** Opening Recorded information block **

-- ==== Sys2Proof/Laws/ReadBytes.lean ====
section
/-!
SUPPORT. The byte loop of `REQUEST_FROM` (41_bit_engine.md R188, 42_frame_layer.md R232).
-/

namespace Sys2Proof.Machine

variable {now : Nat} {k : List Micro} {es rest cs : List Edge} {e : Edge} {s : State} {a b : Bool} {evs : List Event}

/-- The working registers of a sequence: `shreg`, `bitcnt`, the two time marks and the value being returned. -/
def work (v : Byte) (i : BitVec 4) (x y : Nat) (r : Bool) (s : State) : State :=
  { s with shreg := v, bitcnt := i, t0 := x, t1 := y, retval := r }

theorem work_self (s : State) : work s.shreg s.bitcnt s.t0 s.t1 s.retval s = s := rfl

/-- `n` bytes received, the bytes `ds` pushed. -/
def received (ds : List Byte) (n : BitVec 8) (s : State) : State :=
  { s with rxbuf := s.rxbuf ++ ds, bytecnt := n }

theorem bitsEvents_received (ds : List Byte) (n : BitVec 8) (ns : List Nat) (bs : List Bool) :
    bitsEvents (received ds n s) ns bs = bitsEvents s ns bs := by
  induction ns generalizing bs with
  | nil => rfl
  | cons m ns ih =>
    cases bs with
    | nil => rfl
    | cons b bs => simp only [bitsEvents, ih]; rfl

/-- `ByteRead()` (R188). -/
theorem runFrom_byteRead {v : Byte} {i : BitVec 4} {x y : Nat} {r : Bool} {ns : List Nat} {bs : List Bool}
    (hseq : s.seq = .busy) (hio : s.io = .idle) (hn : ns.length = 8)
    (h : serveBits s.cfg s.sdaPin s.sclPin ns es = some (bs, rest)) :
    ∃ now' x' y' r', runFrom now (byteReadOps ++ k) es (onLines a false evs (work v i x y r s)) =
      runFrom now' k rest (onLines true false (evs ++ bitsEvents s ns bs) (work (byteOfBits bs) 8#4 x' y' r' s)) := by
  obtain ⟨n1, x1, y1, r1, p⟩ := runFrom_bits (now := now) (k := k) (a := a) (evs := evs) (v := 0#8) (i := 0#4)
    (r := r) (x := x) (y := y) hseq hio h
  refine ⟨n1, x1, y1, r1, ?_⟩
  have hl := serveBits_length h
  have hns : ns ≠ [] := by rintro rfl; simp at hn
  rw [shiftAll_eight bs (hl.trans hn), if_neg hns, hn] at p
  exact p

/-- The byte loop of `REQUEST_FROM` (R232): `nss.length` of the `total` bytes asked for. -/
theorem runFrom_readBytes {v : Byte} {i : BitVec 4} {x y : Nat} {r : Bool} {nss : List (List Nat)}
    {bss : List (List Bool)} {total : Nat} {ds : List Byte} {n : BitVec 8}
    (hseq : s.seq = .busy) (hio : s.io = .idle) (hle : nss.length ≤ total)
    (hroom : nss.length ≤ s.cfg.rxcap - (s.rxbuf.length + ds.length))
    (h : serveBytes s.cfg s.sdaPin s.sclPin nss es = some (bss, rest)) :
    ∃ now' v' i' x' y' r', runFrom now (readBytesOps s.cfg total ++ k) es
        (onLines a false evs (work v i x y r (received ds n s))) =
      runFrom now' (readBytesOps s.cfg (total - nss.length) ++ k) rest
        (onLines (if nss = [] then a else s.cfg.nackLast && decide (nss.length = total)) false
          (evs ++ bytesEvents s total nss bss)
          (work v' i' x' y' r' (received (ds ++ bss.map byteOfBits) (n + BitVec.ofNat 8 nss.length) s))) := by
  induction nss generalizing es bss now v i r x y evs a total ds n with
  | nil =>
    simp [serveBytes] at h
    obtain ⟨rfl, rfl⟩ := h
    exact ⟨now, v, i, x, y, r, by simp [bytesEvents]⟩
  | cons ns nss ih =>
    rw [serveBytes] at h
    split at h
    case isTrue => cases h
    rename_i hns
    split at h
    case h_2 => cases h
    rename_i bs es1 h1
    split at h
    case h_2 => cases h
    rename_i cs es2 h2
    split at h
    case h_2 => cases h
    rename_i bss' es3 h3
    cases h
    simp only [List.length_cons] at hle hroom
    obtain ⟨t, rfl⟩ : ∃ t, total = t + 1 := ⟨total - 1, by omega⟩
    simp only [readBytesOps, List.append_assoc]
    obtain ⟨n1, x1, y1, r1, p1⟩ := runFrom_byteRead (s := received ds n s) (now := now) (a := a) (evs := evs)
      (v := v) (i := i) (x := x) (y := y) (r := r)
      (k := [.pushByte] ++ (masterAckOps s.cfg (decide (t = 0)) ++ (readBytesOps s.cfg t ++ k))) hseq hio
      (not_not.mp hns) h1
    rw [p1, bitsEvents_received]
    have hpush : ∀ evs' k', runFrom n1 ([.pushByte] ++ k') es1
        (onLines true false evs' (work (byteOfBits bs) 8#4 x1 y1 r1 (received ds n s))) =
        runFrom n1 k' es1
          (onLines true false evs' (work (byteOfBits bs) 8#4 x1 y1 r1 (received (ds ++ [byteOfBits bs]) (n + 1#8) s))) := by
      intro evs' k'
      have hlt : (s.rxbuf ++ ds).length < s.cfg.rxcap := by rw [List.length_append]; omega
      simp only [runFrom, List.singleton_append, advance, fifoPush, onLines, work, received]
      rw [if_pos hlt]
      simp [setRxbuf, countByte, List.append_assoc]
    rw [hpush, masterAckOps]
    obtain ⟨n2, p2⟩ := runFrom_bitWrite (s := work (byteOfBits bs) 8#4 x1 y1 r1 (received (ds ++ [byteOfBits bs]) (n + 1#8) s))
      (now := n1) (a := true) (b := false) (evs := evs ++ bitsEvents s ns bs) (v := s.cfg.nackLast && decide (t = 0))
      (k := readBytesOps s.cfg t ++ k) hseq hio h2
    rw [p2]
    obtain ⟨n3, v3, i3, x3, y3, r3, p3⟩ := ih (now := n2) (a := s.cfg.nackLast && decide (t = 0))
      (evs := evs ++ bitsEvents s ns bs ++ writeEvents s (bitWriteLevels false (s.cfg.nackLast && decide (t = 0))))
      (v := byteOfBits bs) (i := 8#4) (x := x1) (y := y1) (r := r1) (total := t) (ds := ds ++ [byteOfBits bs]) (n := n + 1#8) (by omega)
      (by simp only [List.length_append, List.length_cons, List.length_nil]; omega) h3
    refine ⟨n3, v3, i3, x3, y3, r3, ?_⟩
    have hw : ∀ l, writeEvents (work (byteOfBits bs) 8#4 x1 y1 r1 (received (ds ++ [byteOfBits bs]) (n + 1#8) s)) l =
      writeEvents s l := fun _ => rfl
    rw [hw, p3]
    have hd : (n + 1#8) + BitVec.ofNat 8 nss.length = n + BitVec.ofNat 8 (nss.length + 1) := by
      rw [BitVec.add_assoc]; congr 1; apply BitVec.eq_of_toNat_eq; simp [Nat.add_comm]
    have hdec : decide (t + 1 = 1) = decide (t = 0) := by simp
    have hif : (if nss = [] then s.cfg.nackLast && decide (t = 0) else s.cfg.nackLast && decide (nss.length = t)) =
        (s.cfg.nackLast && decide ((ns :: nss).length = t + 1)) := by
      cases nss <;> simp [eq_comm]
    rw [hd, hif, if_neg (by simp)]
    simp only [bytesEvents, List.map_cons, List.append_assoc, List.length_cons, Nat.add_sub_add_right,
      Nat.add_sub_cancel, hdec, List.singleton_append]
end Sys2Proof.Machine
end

** Closing Recorded information block **
** Opening Recorded information block **

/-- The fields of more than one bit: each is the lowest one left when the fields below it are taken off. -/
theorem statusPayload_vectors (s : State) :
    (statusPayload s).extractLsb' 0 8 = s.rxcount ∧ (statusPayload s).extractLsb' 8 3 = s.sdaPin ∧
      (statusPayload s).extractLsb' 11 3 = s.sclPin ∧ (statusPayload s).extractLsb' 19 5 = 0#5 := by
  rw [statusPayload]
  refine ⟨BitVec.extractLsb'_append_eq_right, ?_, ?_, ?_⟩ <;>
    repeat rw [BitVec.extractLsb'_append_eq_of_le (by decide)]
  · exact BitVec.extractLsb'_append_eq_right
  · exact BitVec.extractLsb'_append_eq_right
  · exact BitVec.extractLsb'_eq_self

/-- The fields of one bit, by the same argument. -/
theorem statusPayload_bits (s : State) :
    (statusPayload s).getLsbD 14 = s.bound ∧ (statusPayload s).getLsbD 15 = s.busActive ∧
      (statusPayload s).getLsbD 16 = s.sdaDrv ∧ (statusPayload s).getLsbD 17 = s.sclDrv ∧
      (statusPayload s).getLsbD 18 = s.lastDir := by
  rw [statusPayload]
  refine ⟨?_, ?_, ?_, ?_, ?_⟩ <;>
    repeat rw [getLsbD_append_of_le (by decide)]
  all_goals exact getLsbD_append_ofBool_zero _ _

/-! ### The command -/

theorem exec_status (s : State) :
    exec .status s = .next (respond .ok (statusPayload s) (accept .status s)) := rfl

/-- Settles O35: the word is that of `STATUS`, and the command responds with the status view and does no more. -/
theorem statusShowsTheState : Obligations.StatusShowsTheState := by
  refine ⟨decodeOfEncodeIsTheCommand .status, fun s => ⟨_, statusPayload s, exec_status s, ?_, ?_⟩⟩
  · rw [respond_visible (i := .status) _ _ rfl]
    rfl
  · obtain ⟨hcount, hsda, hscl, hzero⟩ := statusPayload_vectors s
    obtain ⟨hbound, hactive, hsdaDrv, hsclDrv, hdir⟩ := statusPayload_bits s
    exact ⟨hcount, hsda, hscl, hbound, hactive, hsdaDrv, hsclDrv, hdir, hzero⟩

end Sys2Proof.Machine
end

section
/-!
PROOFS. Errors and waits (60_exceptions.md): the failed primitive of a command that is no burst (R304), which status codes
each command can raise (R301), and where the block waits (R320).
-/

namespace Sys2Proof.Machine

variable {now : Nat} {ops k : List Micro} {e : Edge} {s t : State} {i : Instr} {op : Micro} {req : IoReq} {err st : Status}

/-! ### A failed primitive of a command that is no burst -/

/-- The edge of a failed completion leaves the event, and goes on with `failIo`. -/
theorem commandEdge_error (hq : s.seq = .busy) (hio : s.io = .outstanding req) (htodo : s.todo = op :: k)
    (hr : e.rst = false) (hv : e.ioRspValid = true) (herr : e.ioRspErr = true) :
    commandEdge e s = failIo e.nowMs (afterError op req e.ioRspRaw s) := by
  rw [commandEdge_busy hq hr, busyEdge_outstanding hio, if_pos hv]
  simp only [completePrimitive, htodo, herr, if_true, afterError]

** Closing Recorded information block **

## Your goal
Find how many lines in the material above contain "hzero", and answer with that number only.

## Result for this task
2